Background
Contrast injections during transesophageal echocardiography for patent foramen ovale (PFO) detection may be false negative. The characteristics of false-negative injections were studied retrospectively.
Methods
Contrast transesophageal echocardiography was analyzed for the presence or absence of two characteristics: leftward bulging of the interatrial septum and dense contrast filling of the region of the right atrium adjacent to the interatrial septum.
Results
Two hundred forty-seven injections were administered to 14 patients with PFOs, and 130 (53%) were false negative. The absence of either characteristic during a single injection resulted in low sensitivity for PFO detection of 7%. When the two characteristics were present at the same time, the sensitivity for PFO detection after a single injection was as high as 95%.
Conclusions
The simultaneous presence of both leftward bulging of the interatrial septum and dense contrast filling of the region in the right atrium, adjacent to the interatrial septum, is a prerequisite for PFO detection, and if either characteristic is missing, the injection is inconclusive.

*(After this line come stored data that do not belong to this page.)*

-- ==== Sys2Proof/Machine/Power.lean ====
section
/-! DEFINITION. Supplies, resets and power states (R436 to R450). -/
namespace Sys2Proof.Machine

/-- The octets of LPDDR alone: a core-die reset zeroes every on-die memory (R446). -/
def lpddrOnly (m : Table Byte) : Table Byte := m.filter (fun e => decide (e.1 < cellBase))

/-- The poison flags of LPDDR words (R403). -/
def lpddrPoison (m : Table Bool) : Table Bool := m.filter (fun e => decide (poisonKey 640 0 ≤ e.1))

/-- A time base through a core-die reset (R446): kept, FREE, its counters and flags 0. -/
def TimeBase.through (t : TimeBase) (m : TbMode) : TimeBase := { ns := t.ns, frac := t.frac, rate := t.rate, mode := m }

/-- The event unit from a core-die reset (R425, R446): the log stays, what was not written is lost, and numbering goes on behind the newest record of the log. -/
def EvtState.through (e : EvtState) : EvtState :=
  { ({} : EvtState) with
    log := e.log, oldestSeq := e.oldestSeq, nextSeq := e.nextSeq - BitVec.ofNat 32 e.buffer.length, lost := 0, last := { cause := 0 } }

/-- The nodes that are other devices: a ring on which this device is the node holds its own. -/
def State.otherNodes (s : State) : Table Node :=
  s.lr.nodes.filter (fun e =>
    match (s.ring (e.1 / 32)).start with
    | .node => false
    | .listening => false
    | .backoff => false
    | _ => true)

/-- The core die in a reset or powered down (R439, R446): every block begins anew; the always-on island, the store, the field die and the Parapet stay. LPDDR and the lot flags wait for the release, which decides on them. `m` is the state that the time bases read, FREE while a REFCLK fault is present (R48). -/
def State.coreDown (s : State) (m : TbMode) : State :=
  let m : TbMode := if s.tb.refFault then .free else m
  { s with
    dev := { stepping := s.dev.stepping, serialLo := s.dev.serialLo, serialHi := s.dev.serialHi }
    tb := {
      tb0 := s.tb.tb0.through m, tb1 := s.tb.tb1.through m, tb2 := s.tb.tb2, tb3 := s.tb.tb3.through m
      refFault := s.tb.refFault, refCount := s.tb.refCount, refBad := s.tb.refBad, refGoodSince := s.tb.refGoodSince
      refPending := s.tb.refPending }
    pwr := { s.pwr with
      entering := false, warmPrepared := false, wdTimeoutMs := 1000, dwelled := 0
      rails := s.pwr.rails.foldl (fun t e => Table.put {} t e.1 { nowMv := e.2.nowMv }) [] }
    hq := { lots := s.hq.lots, sent := s.hq.sent }
    lr := { nodes := s.otherNodes }
    le := {}, za := {}, pg := {}, ax := {}, saf := { inputs := rawInputs s.saf.inputs }, crc := {}, ts := {}, vc := {}, red := {}
    dio := { die := s.dio.die }
    memc := { records := s.memc.records, lpddrReady := s.memc.lpddrReady, granules := s.memc.granules, poison := lpddrPoison s.memc.poison }
    mem := lpddrOnly s.mem
    cat := { store := s.cat.store, keys := s.cat.keys }
    cfg := {}
    evt := s.evt.through }

/-- The power-on reset (R439, R446): the whole module but the Parapet; the store keeps its images, keys, records, snapshot and log. -/
def State.powerOn (s : State) : State :=
  let d := s.coreDown .free
  { d with
    tb := { refFault := s.tb.refFault, refCount := s.tb.refCount, refBad := s.tb.refBad, refPending := s.tb.refPending }
    pwr := { snapValid := s.pwr.snapValid, dips := s.pwr.dips, aboveReset := s.pwr.aboveReset, pendingRails := s.pwr.pendingRails
             rails := d.pwr.rails, resetHeld := s.pwr.resetHeld, causes := [] }
    hq := { sent := s.hq.sent }
    memc := { records := s.memc.records }
    mem := []
    saf := {}
    dio := {} }

/-- The count of a reset source in the always-on island (R450). -/
def PwrState.counted (p : PwrState) (src : ResetSource) : PwrState :=
  match src with
  | .brownOut => { p with brownOuts := inc p.brownOuts }
  | .rstN => { p with rstNs := inc p.rstNs }
  | .watchdog => { p with watchdogs := inc p.watchdogs }
  | .warm => { p with warms := inc p.warms }
  | _ => p

/-- A reset source acts (R439, R440): at once, whatever was being prepared; in DORMANT it waits for the wake (R449). -/
def State.resetBy (s : State) (src : ResetSource) : State :=
  let p := s.pwr.counted src
  let causes := if p.causes.contains src then p.causes else p.causes ++ [src]
  if src = .powerOn then
    let t := s.powerOn
    { t with pwr := { t.pwr with inReset := true, causes := [.powerOn] } }
  else if s.pwr.dormant then { s with pwr := { p with causes := causes } }
  else
    let t := s.coreDown .free
    { t with pwr := { (p.counts t.pwr) with inReset := true, causes := causes } }

/-- The counter snapshot in the store (R444, R448). -/
def State.takeSnapshot (s : State) : State := { s with snap := some s.snapshot, pwr := { s.pwr with snapValid := true } }

/-- DEV_WARM_RESET (R444): once answered, the queues stop, the event buffer and the counter snapshot go to the store, LPDDR into self-refresh. -/
def execDevWarmReset (p : Packet) (s : State) : Host.Outcome State Fault Refusal :=
  let good := unusedZero p.params [(0, 4)] && decide (param p.params 0 4 = 0xA5A5)
  done (serve s p 0x0003 good [] fun s =>
    if s.dev.cell.closed then reject s stWrongState
    else
      let s := s.replyLater p.queue.toNat {}
      let s : State := { s with hq := { s.hq with stopped := true } }
      let s := s.flushEvents.takeSnapshot
      .later { s with pwr := { s.pwr with warmPrepared := true } })

/-- WARM_RESET (R439, R444): after its preparation. -/
def execWarmReset (s : State) : Host.Outcome State Fault Refusal :=
  if s.pwr.warmPrepared && !s.pwr.inReset then done (s.resetBy .warm) else done s

/-- DEV_DORMANT (R41, R448). -/
def execDevDormant (p : Packet) (s : State) : Host.Outcome State Fault Refusal :=
  done (serve s p 0x0005 (unusedZero p.params []) [] fun s =>
    if s.dev.cell ≠ .loaded ∧ s.dev.cell ≠ .parked then reject s stWrongState
    else
      let s := s.replyLater p.queue.toNat {}
      let s := s.flushEvents.takeSnapshot
      let t := s.coreDown .holdover
      .later { t with
        mem := [], hq := { sent := s.hq.sent }
        memc := { records := s.memc.records }
        pwr := { t.pwr with dormant := true, coreEn := false, wdArmed := false, dormants := inc s.pwr.dormants, causes := [] } })

/-- WAKE (R449): the core die is powered and held in reset until its release. -/
def execWake (s : State) : Host.Outcome State Fault Refusal :=
  if !s.pwr.dormant then done s
  else
    let t := s.tb
    done { s with
      tb := { t with tb0 := t.tb0.through .free, tb1 := t.tb1.through .free, tb3 := t.tb3.through .free }
      pwr := { s.pwr with dormant := false, coreEn := true, inReset := true, causes := s.pwr.causes ++ [.wake] } }

/-- The nominal voltage, the recommended window, the warning and the reset level and the hysteresis of a monitor's rail in mV (R436). -/
structure RailLevels where
  nominal : Nat
  least : Nat
  most : Nat
  warning : Nat
  reset : Nat
  hysteresis : Nat
  deriving DecidableEq, Repr

/-- The levels of R436, in the order of the monitors. -/
def railLevels (r : Nat) : RailLevels :=
  if r = 0 then ⟨800, 760, 880, 730, 660, 10⟩
  else if r = 1 then ⟨850, 810, 930, 780, 700, 10⟩
  else if r = 2 then ⟨1800, 1710, 1890, 1650, 1550, 20⟩
  else if r < 5 then ⟨3300, 3135, 3465, 3000, 2800, 30⟩
  else ⟨24000, 20400, 28800, 19200, 16000, 500⟩

/-- Whether the monitor of a rail is suspended: those of VCORE and VSRAM in DORMANT (R448). -/
def State.suspended (s : State) (r : Nat) : Bool := s.pwr.dormant && decide (r < 2)

/-- A sample of a rail (R450). -/
def State.sampled (s : State) (r : Nat) (mv : W16) : State :=
  let o := s.rail r
  s.setRail r { o with nowMv := mv, minMv := if mv.toNat < o.minMv.toNat then mv else o.minMv }

/-- An event of a rail's monitor: the Parapet's for VPAR, else the field die's, with the stamps of the newest exchange frame and coarse (R424, R436; log entry 26). Nothing is recorded while the core die is down. -/
def State.raiseRail (s : State) (code : W16) (r : Nat) : State :=
  if !s.coreUp then s
  else if r = 4 then s.raisePar { code := code, source := srcPar, data := BitVec.ofNat 32 r }
  else
    let f := s.dio.frame
    s.raise { code := code, source := srcField, data := BitVec.ofNat 32 r, coarse := true, span := some f.span, ns32 := some f.ns32, tb2 := some f.tb2 }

Patent foramen ovale (PFO) is a remnant of the fetal circulation, which although a common and normal finding has been associated with a variety of pathologic conditions. Associated pathologies include cryptogenic stroke, decompression illness, migraine, and oxygen desaturation in obstructive sleep apnea, as well as obstructive pulmonary disease. During the first years of life, the thin septum primum fuses with the left atrial side of the rims of the foramen ovale. A PFO will persist when fusion is incomplete along part of the circumference. The septum primum acts as a flap valve, so the PFO is mostly functionally closed because the pressure in the left atrium normally is a few millimeters of mercury higher than in the right atrium. When the pressure relationship is inverted, with higher pressure in the right atrium, the PFO opens and allows some venous blood to flow from the right to the left atrium, bypassing the filter function of the lungs.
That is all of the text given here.